豪、今年はすべて据え置き~金融政策、豪ドルの展望
2017/12/05
<投資信託>
- 政策金利は1.5%で据え置きです。今年は緩やかな景気回復が続く中、様子見姿勢が続きました。
- 雇用環境良好もインフレ率は低位で、RBAはインフレ目標達成に現行金利水準が適正としています。
- 米金融政策、商品市況、中国経済の動向をにらみつつ、豪ドルは方向感のない展開となりそうです。
低金利維持の姿勢
本日、RBA(Reserve Bank of Australia、オーストラリア〔豪〕準備銀行)が定例理事会を開き、政策金利であるキャッシュレートを1.5%で据え置きました。16年8月の利下げ以来の据え置きが続いています。

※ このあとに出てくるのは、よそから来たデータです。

-- ==== Sys2Proof/Machine/Dispatch.lean ====
section
/-! DEFINITION. The meaning of every instruction and event, one arm each. -/

namespace Sys2Proof.Machine
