-- ==== Sys2Proof/Certificates/Slice0/Obligations.lean ====
section
/-! DEFINITION. The statements for the provers, by family of the opcode table. A statement of several parts is the
conjunction of the parts that stand before it. -/

open Sys2Proof Sys2Proof.Machine Sys2Proof.Safety

/-! ### The scalar slots (07) -/

/-- 07 R143, R141: functions 0 to 14 of the ALU on 64 bits, or on the low 32 bits with the result sign-extended;
readable after one cycle, nothing else changed, s0 discarding its result. -/
def Sys2Proof.Parts.ScalarOneCycle : Prop :=
  ∀ (s : State) (d a b : SReg) (w : Bool),
    let x := s.rS a; let y := s.rS b
    let u : BitVec 32 := x.setWidth 32; let v : BitVec 32 := y.setWidth 32
    let is (i : Instr) (wide : BitVec 64) (narrow : BitVec 32) : Prop :=
      ScalarResult s (exec i s) 1 d (if w then narrow.signExtend 64 else wide)
    is (.add d a b w) (x + y) (u + v) ∧ is (.sub d a b w) (x - y) (u - v)
      ∧ is (.and d a b w) (x &&& y) (u &&& v) ∧ is (.or d a b w) (x ||| y) (u ||| v)
      ∧ is (.xor d a b w) (x ^^^ y) (u ^^^ v) ∧ is (.andn d a b w) (x &&& ~~~y) (u &&& ~~~v)
      ∧ is (.orn d a b w) (x ||| ~~~y) (u ||| ~~~v)
      ∧ is (.shl d a b w) (x <<< (y.toNat % 64)) (u <<< (y.toNat % 32))
      ∧ is (.shr d a b w) (x >>> (y.toNat % 64)) (u >>> (y.toNat % 32))
      ∧ is (.sar d a b w) (x.sshiftRight (y.toNat % 64)) (u.sshiftRight (y.toNat % 32))
      ∧ is (.rotl d a b w) (x.rotateLeft (y.toNat % 64)) (u.rotateLeft (y.toNat % 32))
      ∧ is (.min d a b w) (if x.toInt ≤ y.toInt then x else y) (if u.toInt ≤ v.toInt then u else v)
      ∧ is (.max d a b w) (if x.toInt ≤ y.toInt then y else x) (if u.toInt ≤ v.toInt then v else u)
      ∧ is (.minu d a b w) (if x.toNat ≤ y.toNat then x else y) (if u.toNat ≤ v.toNat then u else v)
      ∧ is (.maxu d a b w) (if x.toNat ≤ y.toNat then y else x) (if u.toNat ≤ v.toNat then v else u)

/-- 07 R143, R141: `mul` is the low half of the product, `mulh` and `mulhu` the high halves of the signed and the
unsigned product, readable after three cycles. -/
def Sys2Proof.Parts.ScalarMultiply : Prop :=
  ∀ (s : State) (d a b : SReg) (w : Bool),
    let x := s.rS a; let y := s.rS b
    let u : BitVec 32 := x.setWidth 32; let v : BitVec 32 := y.setWidth 32
    let is (i : Instr) (wide : BitVec 64) (narrow : BitVec 32) : Prop :=
      ScalarResult s (exec i s) 3 d (if w then narrow.signExtend 64 else wide)
    is (.mul d a b w) (BitVec.ofNat 64 (x.toNat * y.toNat)) (BitVec.ofNat 32 (u.toNat * v.toNat))
      ∧ is (.mulh d a b w) (BitVec.ofInt 64 (x.toInt * y.toInt / 2 ^ 64)) (BitVec.ofInt 32 (u.toInt * v.toInt / 2 ^ 32))
      ∧ is (.mulhu d a b w) (BitVec.ofNat 64 (x.toNat * y.toNat / 2 ^ 64)) (BitVec.ofNat 32 (u.toNat * v.toNat / 2 ^ 32))

/-- 07 R143, R144, R141: with a divisor that is not 0 in the operation's width, division truncates toward zero, the
most negative number by −1 gives itself with remainder 0, and the result is readable after twenty cycles; with a
divisor of 0 the four instructions take integer divide by zero (0x1F) at the slot, and registers stay. -/
def Sys2Proof.Parts.ScalarDivide : Prop :=
  ∀ (s : State) (d a b : SReg) (w : Bool),
    let x := s.rS a; let y := s.rS b
    let u : BitVec 32 := x.setWidth 32; let v : BitVec 32 := y.setWidth 32
    let zero : Prop := if w then v = 0 else y = 0
    let is (i : Instr) (wide : BitVec 64) (narrow : BitVec 32) : Prop :=
      (¬ zero → ScalarResult s (exec i s) 20 d (if w then narrow.signExtend 64 else wide))
        ∧ (zero → OwnHandler s →
            Next (exec i s) (fun t => Entered s t 0x1F 0 0 s.issue.pc s.issue.slot))
    is (.div d a b w) (BitVec.ofInt 64 (x.toInt.tdiv y.toInt)) (BitVec.ofInt 32 (u.toInt.tdiv v.toInt))
      ∧ is (.divu d a b w) (BitVec.ofNat 64 (x.toNat / y.toNat)) (BitVec.ofNat 32 (u.toNat / v.toNat))
      ∧ is (.rem d a b w) (BitVec.ofInt 64 (x.toInt.tmod y.toInt)) (BitVec.ofInt 32 (u.toInt.tmod v.toInt))
      ∧ is (.remu d a b w) (BitVec.ofNat 64 (x.toNat % y.toNat)) (BitVec.ofNat 32 (u.toNat % v.toNat))

/-- 07 R143: leading zeros, trailing zeros and ones of the operand in the operation's width, and selection by a
predicate. The counts are characterised by the bits that they stand for. -/
def Sys2Proof.Parts.ScalarCountAndSelect : Prop :=
  ∀ (s : State) (d a b : SReg) (p : PReg) (w : Bool),
    let n : Nat := if w then 32 else 64
    let x := (s.rS a).toNat % 2 ^ n
    (∃ k, k ≤ n ∧ ScalarResult s (exec (.clz d a w) s) 1 d (BitVec.ofNat 64 k)
        ∧ (∀ j, n - k ≤ j → j < n → x.testBit j = false) ∧ (k < n → x.testBit (n - 1 - k) = true))
      ∧ (∃ k, k ≤ n ∧ ScalarResult s (exec (.ctz d a w) s) 1 d (BitVec.ofNat 64 k)
        ∧ (∀ j, j < k → x.testBit j = false) ∧ (k < n → x.testBit k = true))
      ∧ ScalarResult s (exec (.popc d a w) s) 1 d (BitVec.ofNat 64 ((List.range n).countP (fun j => x.testBit j)))
      ∧ ScalarResult s (exec (.sel d a b p w) s) 1 d
          (let y := if s.rP p then s.rS a else s.rS b; if w then (y.setWidth 32).signExtend 64 else y)

/-- 07 R143, R144: the scalar ALU, multiplication, division, counts and selection: each writes S[d] with its latency and nothing else. -/
def Obligations.ScalarArithmetic : Prop := Sys2Proof.Parts.ScalarOneCycle ∧ Sys2Proof.Parts.ScalarMultiply ∧ Sys2Proof.Parts.ScalarDivide ∧ Sys2Proof.Parts.ScalarCountAndSelect

/-- 07 R145: the immediate forms. -/
def Sys2Proof.Parts.ScalarImmediates : Prop :=
  ∀ (s : State) (d a : SReg) (imm : BitVec 16) (n : BitVec 6),
    let x := s.rS a
    let is (i : Instr) (y : Word) : Prop := ScalarResult s (exec i s) 1 d y
    is (.addi d a imm) (BitVec.ofInt 64 (x.toInt + imm.toInt))
      ∧ is (.andi d a imm) (BitVec.ofNat 64 (x.toNat &&& imm.toNat))
      ∧ is (.ori d a imm) (BitVec.ofNat 64 (x.toNat ||| imm.toNat))
      ∧ is (.xori d a imm) (BitVec.ofNat 64 (x.toNat ^^^ imm.toNat))
      ∧ is (.shli d a n) (BitVec.ofNat 64 (x.toNat * 2 ^ n.toNat))
      ∧ is (.shri d a n) (BitVec.ofNat 64 (x.toNat / 2 ^ n.toNat))
      ∧ is (.sari d a n) (BitVec.ofInt 64 (x.toInt / 2 ^ n.toNat))
      ∧ is (.rotli d a n) (BitVec.ofNat 64 (x.toNat * 2 ^ n.toNat + x.toNat / 2 ^ (64 - n.toNat)))
      ∧ is (.li d imm) (BitVec.ofInt 64 imm.toInt)
      ∧ is (.lsh d a imm) (BitVec.ofNat 64 (x.toNat * 2 ^ 16 + imm.toNat))

/-- 07 R146: `ext` takes the field of len bits at pos, zero- or sign-extended; `ins` replaces that field of S[d] by
the low bits of S[a]. The fields of the word hold len − 1 and pos, with pos + len at most 64. -/
def Sys2Proof.Parts.ScalarBitFields : Prop :=
  ∀ (s : State) (d a : SReg) (l p : BitVec 6),
    let len := l.toNat + 1; let pos := p.toNat
    let f := (s.rS a).toNat / 2 ^ pos % 2 ^ len
    pos + len ≤ 64 →
    ScalarResult s (exec (.ext d a l p) s) 1 d (BitVec.ofNat 64 f)
      ∧ ScalarResult s (exec (.extS d a l p) s) 1 d
          (BitVec.ofInt 64 (if 2 ^ (len - 1) ≤ f then (f : Int) - 2 ^ len else f))
      ∧ ∃ y : Word, ScalarResult s (exec (.ins d a l p) s) 1 d y
          ∧ ∀ j, j < 64 → y.getLsbD j = if pos ≤ j ∧ j < pos + len then (s.rS a).getLsbD (j - pos) else (s.rS d).getLsbD j

/-- 07 R145 to R149: reserved fields and values that the entries forbid, in both scalar slots: the word is refused by
the name that R120 step 4 gives it. -/
def Sys2Proof.Parts.ImmediateFieldsReserved : Prop :=
  ∀ (w : SlotWord) (sl : Slot), sl = .sa ∨ sl = .sb →
    let op := fldN w 26 6
    let refused : Prop := decodeSlot sl w = .error .reserved
    (op = 0x05 → fldN w 6 8 ≠ 0 → refused) ∧ (op = 0x06 → fldN w 16 5 ≠ 0 → refused)
      ∧ (op = 0x08 ∨ op = 0x09 → (64 < fldN w 0 6 + fldN w 6 6 + 1 ∨ fldN w 13 3 ≠ 0) → refused)
      ∧ (op = 0x09 → w.getLsbD 12 = true → refused)

/-- 07 R145, R146: immediates and bit fields. -/
def Obligations.ScalarImmediatesAndFields : Prop := Sys2Proof.Parts.ScalarImmediates ∧ Sys2Proof.Parts.ScalarBitFields ∧ Sys2Proof.Parts.ImmediateFieldsReserved

/-- 07 R147, R148: compares and predicate logic; p0 discards its result. -/
def Sys2Proof.Parts.ScalarPredicates : Prop :=
  ∀ (s : State) (d a b : PReg) (c : Cond) (m n : SReg) (imm : BitVec 15),
    let holds (x y : Word) : Prop := match c with
      | .eq => x = y
      | .ne => x ≠ y
      | .lt => x.toInt < y.toInt
      | .ltu => x.toNat < y.toNat
      | .le => x.toInt ≤ y.toInt
      | .leu => x.toNat ≤ y.toNat
      | .bs => x.toNat.testBit (y.toNat % 64) = true
      | .bc => x.toNat.testBit (y.toNat % 64) = false
    (∃ r, PredicateResult s (exec (.cmp d c m n) s) d r ∧ (r = true ↔ holds (s.rS m) (s.rS n)))
      ∧ (∃ r, PredicateResult s (exec (.cmpi d c m imm) s) d r ∧ (r = true ↔ holds (s.rS m) (BitVec.ofInt 64 imm.toInt)))
      ∧ PredicateResult s (exec (.pand d a b) s) d (s.rP a && s.rP b)
      ∧ PredicateResult s (exec (.por d a b) s) d (s.rP a || s.rP b)
      ∧ PredicateResult s (exec (.pxor d a b) s) d (xor (s.rP a) (s.rP b))
      ∧ PredicateResult s (exec (.pandn d a b) s) d (s.rP a && !s.rP b)
      ∧ PredicateResult s (exec (.pnot d a) s) d (!s.rP a)

/-- 07 R149: `rdp` reads the eight predicates as a byte, `wrp` writes p1 to p7 from bits 7:1 and nothing else. -/
def Sys2Proof.Parts.PredicatesAsByte : Prop :=
  ∀ (s : State) (d a : SReg),
    (∃ x : Word, ScalarResult s (exec (.rdp d) s) 1 d x
        ∧ ∀ j, x.getLsbD j = (decide (j < 8) && s.rP (BitVec.ofNat 3 j)))
      ∧ Next (exec (.wrp a) s) (fun t => OnlyCtx s t s.cur ∧ SameBesideRegs s.ctx t.ctx ∧ SameEnds s.ctx t.ctx
          ∧ SameReads s t ∧ t.ctx.regs.s = s.ctx.regs.s ∧ t.ctx.regs.v = s.ctx.regs.v ∧ t.ctx.regs.q = s.ctx.regs.q
          ∧ (∀ r : PReg, regP t r = if r = 0 then regP s 0 else (s.rS a).getLsbD r.toNat)
          ∧ (∀ r : PReg, r ≠ 0 → t.ctx.readyAt (.p r) = s.ptime + 1))

/-- 07 R147 to R149: the same of the predicate instructions; `wrp` names p1 to p7 as destinations for R120 step 5. -/
def Sys2Proof.Parts.PredicateFieldsReserved : Prop :=
  (∀ (w : SlotWord) (sl : Slot), sl = .sa ∨ sl = .sb →
    let op := fldN w 26 6
    let refused : Prop := decodeSlot sl w = .error .reserved
    (op = 0x0B → 6 ≤ fldN w 20 3 → fldN w 6 9 ≠ 0 → refused)
      ∧ (op = 0x0C → 5 ≤ fldN w 6 5 → decodeSlot sl w = .error .unassigned)
      ∧ (op = 0x0C → fldN w 6 5 < 5 → (8 ≤ fldN w 21 5 ∨ 8 ≤ fldN w 16 5 ∨ 8 ≤ fldN w 11 5 ∨ fldN w 0 6 ≠ 0) → refused)
      ∧ (op = 0x0C → fldN w 6 5 = 4 → fldN w 11 5 ≠ 0 → refused)
      ∧ (op = 0x0D → fldN w 0 21 ≠ 0 → refused)
      ∧ (op = 0x0E → (fldN w 21 5 ≠ 0 ∨ fldN w 0 16 ≠ 0) → refused))
    ∧ ∀ (a : SReg) (r : RegId), r ∈ (instrDests (.wrp a)).filter RegId.counts ↔ ∃ j : PReg, j ≠ 0 ∧ r = .p j

/-- 07 R147 to R149: comparisons, predicate logic, and the predicates as a byte. -/
def Obligations.PredicateInstructions : Prop := Sys2Proof.Parts.ScalarPredicates ∧ Sys2Proof.Parts.PredicatesAsByte ∧ Sys2Proof.Parts.PredicateFieldsReserved

/-! ### Control and system (07) -/

/-- 07 R151, R152: a transfer leaves two delay bundles pending with its outcome and its destination, taken or not; a taken
`call` and `callr` write the return address to s31; nothing else changes.
Where the spec leaves the point open this is the model's choice: log 53. -/
def Obligations.Transfers : Prop :=
  ∀ (s : State) (p : PReg) (n : Bool) (off : BitVec 22) (a : SReg),
    let after2 := s.issue.after2
    let taken := xor (s.rP p) n
    let target := BitVec.ofInt 64 (after2.toInt + off.toInt)
    let pending (taken : Bool) (target : Word) : Option Delay := some { left := 2, taken := taken, target := target }
    let is (i : Instr) (taken link : Bool) (target : Word) : Prop := Next (exec i s) (fun t =>
      OnlyCtx s t s.cur ∧ t.ctx.delay = pending taken target ∧ SameReads s t
        ∧ SameEnds s.ctx t.ctx ∧ SameBesideRegs { s.ctx with delay := t.ctx.delay } t.ctx
        ∧ (if link then ResultS s.ctx t.ctx (s.ptime + 1) 31 after2
           else t.ctx.regs = s.ctx.regs ∧ t.ctx.ready = s.ctx.ready ∧ t.ctx.resume = s.ctx.resume))
    is (.br p n off) taken false target ∧ is (.call p n off) taken taken target
      ∧ is (.jr a) true false (s.rS a) ∧ is (.callr a) true true (s.rS a)
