-- ==== Sys2Proof/Laws/State.lean ====
section
/-! SUPPORT. What each update of the state leaves of each of its parts. -/

namespace Sys2Proof.Machine

/-! ### Tables -/

theorem tget_tset {α : Type} (d : α) (t : Tbl α) (k j : Nat) (a : α) :
    tget d (tset t k a) j = if j = k then a else tget d t j := by
  induction t with
  | nil => simp only [tset, tget, eq_comm]
  | cons e t ih =>
    obtain ⟨i, b⟩ := e
    simp only [tset]
    by_cases h : i = k
    · subst h
      simp only [if_pos, tget]
      by_cases hj : i = j
      · simp [hj]
      · simp [hj, Ne.symm hj]
    · rw [if_neg h]
      simp only [tget, ih]
      by_cases hj : i = j
      · subst hj; simp [h]
      · simp [hj]

@[simp] theorem tget_tset_same {α : Type} (d : α) (t : Tbl α) (k : Nat) (a : α) : tget d (tset t k a) k = a := by
  rw [tget_tset, if_pos rfl]

theorem tget_tset_other {α : Type} (d : α) (t : Tbl α) {k j : Nat} (a : α) (h : j ≠ k) :
    tget d (tset t k a) j = tget d t j := by
  rw [tget_tset, if_neg h]

/-! ### The parts that an update names -/

namespace State

@[simp] theorem ctxAt_setCtxAt (s : State) (i : Nat) (c : Ctx) : (s.setCtxAt i c).ctxAt i = c := tget_tset_same ..
@[simp] theorem ctxAt_modCtxAt (s : State) (i : Nat) (f : Ctx → Ctx) : (s.modCtxAt i f).ctxAt i = f (s.ctxAt i) :=
  tget_tset_same ..
theorem ctxAt_modCtxAt_other (s : State) {i j : Nat} (f : Ctx → Ctx) (h : j ≠ i) : (s.modCtxAt i f).ctxAt j = s.ctxAt j :=
  tget_tset_other _ _ _ h
@[simp] theorem ctx_modCtx (s : State) (f : Ctx → Ctx) : (s.modCtx f).ctx = f s.ctx := tget_tset_same ..
@[simp] theorem ctxAt_cur_modCtx (s : State) (f : Ctx → Ctx) : (s.modCtx f).ctxAt s.cur = f s.ctx := tget_tset_same ..
theorem ctxAt_modCtx_other (s : State) {j : Nat} (f : Ctx → Ctx) (h : j ≠ s.cur) : (s.modCtx f).ctxAt j = s.ctxAt j :=
  tget_tset_other _ _ _ h
@[simp] theorem coreAt_modCoreAt (s : State) (k : Nat) (f : Core → Core) : (s.modCoreAt k f).coreAt k = f (s.coreAt k) :=
  tget_tset_same ..
@[simp] theorem dieAt_modDieAt (s : State) (d : Nat) (f : Die → Die) : (s.modDieAt d f).dieAt d = f (s.dieAt d) :=
  tget_tset_same ..
@[simp] theorem partAt_modPartAt (s : State) (p : Nat) (f : Part → Part) : (s.modPartAt p f).partAt p = f (s.partAt p) :=
  tget_tset_same ..
@[simp] theorem pkg_modPkg (s : State) (f : Package → Package) : (s.modPkg f).pkg = f s.pkg := rfl
@[simp] theorem issue_modIssue (s : State) (f : Issue → Issue) : (s.modIssue f).issue = f s.issue := rfl
theorem ctx_eq (s : State) : s.ctx = s.ctxAt s.cur := rfl

/-! ### Every other part -/

@[simp] theorem setCtxAt_ptime (s : State) (i : Nat) (c : Ctx) : (s.setCtxAt i c).ptime = s.ptime := rfl
@[simp] theorem setCtxAt_cur (s : State) (i : Nat) (c : Ctx) : (s.setCtxAt i c).cur = s.cur := rfl
@[simp] theorem setCtxAt_issue (s : State) (i : Nat) (c : Ctx) : (s.setCtxAt i c).issue = s.issue := rfl
@[simp] theorem setCtxAt_cores (s : State) (i : Nat) (c : Ctx) : (s.setCtxAt i c).cores = s.cores := rfl
@[simp] theorem setCtxAt_dies (s : State) (i : Nat) (c : Ctx) : (s.setCtxAt i c).dies = s.dies := rfl
@[simp] theorem setCtxAt_mem (s : State) (i : Nat) (c : Ctx) : (s.setCtxAt i c).mem = s.mem := rfl
@[simp] theorem setCtxAt_tags (s : State) (i : Nat) (c : Ctx) : (s.setCtxAt i c).tags = s.tags := rfl
@[simp] theorem setCtxAt_parts (s : State) (i : Nat) (c : Ctx) : (s.setCtxAt i c).parts = s.parts := rfl
@[simp] theorem setCtxAt_colls (s : State) (i : Nat) (c : Ctx) : (s.setCtxAt i c).colls = s.colls := rfl
@[simp] theorem setCtxAt_pkg (s : State) (i : Nat) (c : Ctx) : (s.setCtxAt i c).pkg = s.pkg := rfl
@[simp] theorem setCtxAt_agenda (s : State) (i : Nat) (c : Ctx) : (s.setCtxAt i c).agenda = s.agenda := rfl
@[simp] theorem setCtxAt_issueQ (s : State) (i : Nat) (c : Ctx) : (s.setCtxAt i c).issueQ = s.issueQ := rfl
@[simp] theorem setCtxAt_late (s : State) (i : Nat) (c : Ctx) : (s.setCtxAt i c).late = s.late := rfl
@[simp] theorem setCtxAt_free (s : State) (i : Nat) (c : Ctx) : (s.setCtxAt i c).free = s.free := rfl
@[simp] theorem setCtxAt_noRoom (s : State) (i : Nat) (c : Ctx) : (s.setCtxAt i c).noRoom = s.noRoom := rfl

国内景気は緩やかな拡大が続いており、雇用環境は良好です。10月の失業率は5.4%と、13年2月以来4年8カ月ぶりの低水準となりました。正規雇用者の増加が多く、将来的な賃上げ圧力になると期待されます。しかし、足元までインフレ率は低く、CPIは依然としてRBAのインフレ目標の下限(+2%)を下回っており、RBAは、インフレ目標達成のためには現行の政策金利の水準を維持することが適正としています。雇用や一部のインフレ関連指標にはインフレ加速の兆しもないわけではありませんが、当面は利上げのきっかけがつかみにくい状況が続くと思われます。
外部環境に影響受けやすい展開
豪ドル相場は、比較的連動性の高い工業用商品の市況の頭打ちや、米国で利上げ継続期待が強いこと、などから、対米ドル、対円共にやや弱い相場展開をたどっています。
国内に利上げのきっかけが乏しい中で、豪ドルは外部環境に影響を受けやすいと思われます。利上げ継続が予想される米国との金利差が縮小するという点は豪ドル安要因ですが、半ば織り込まれていると思われます。一方、工業用商品の市況は、産出が多い鉄鉱石が年前半の高値から反動安になっており、豪ドルの上昇を抑えていると見られます。また、減速傾向にある中国経済も不透明要因です。これらの動向をにらみながら、豪ドルは引き続き一定の範囲内を上下する方向感のない展開になると思われます。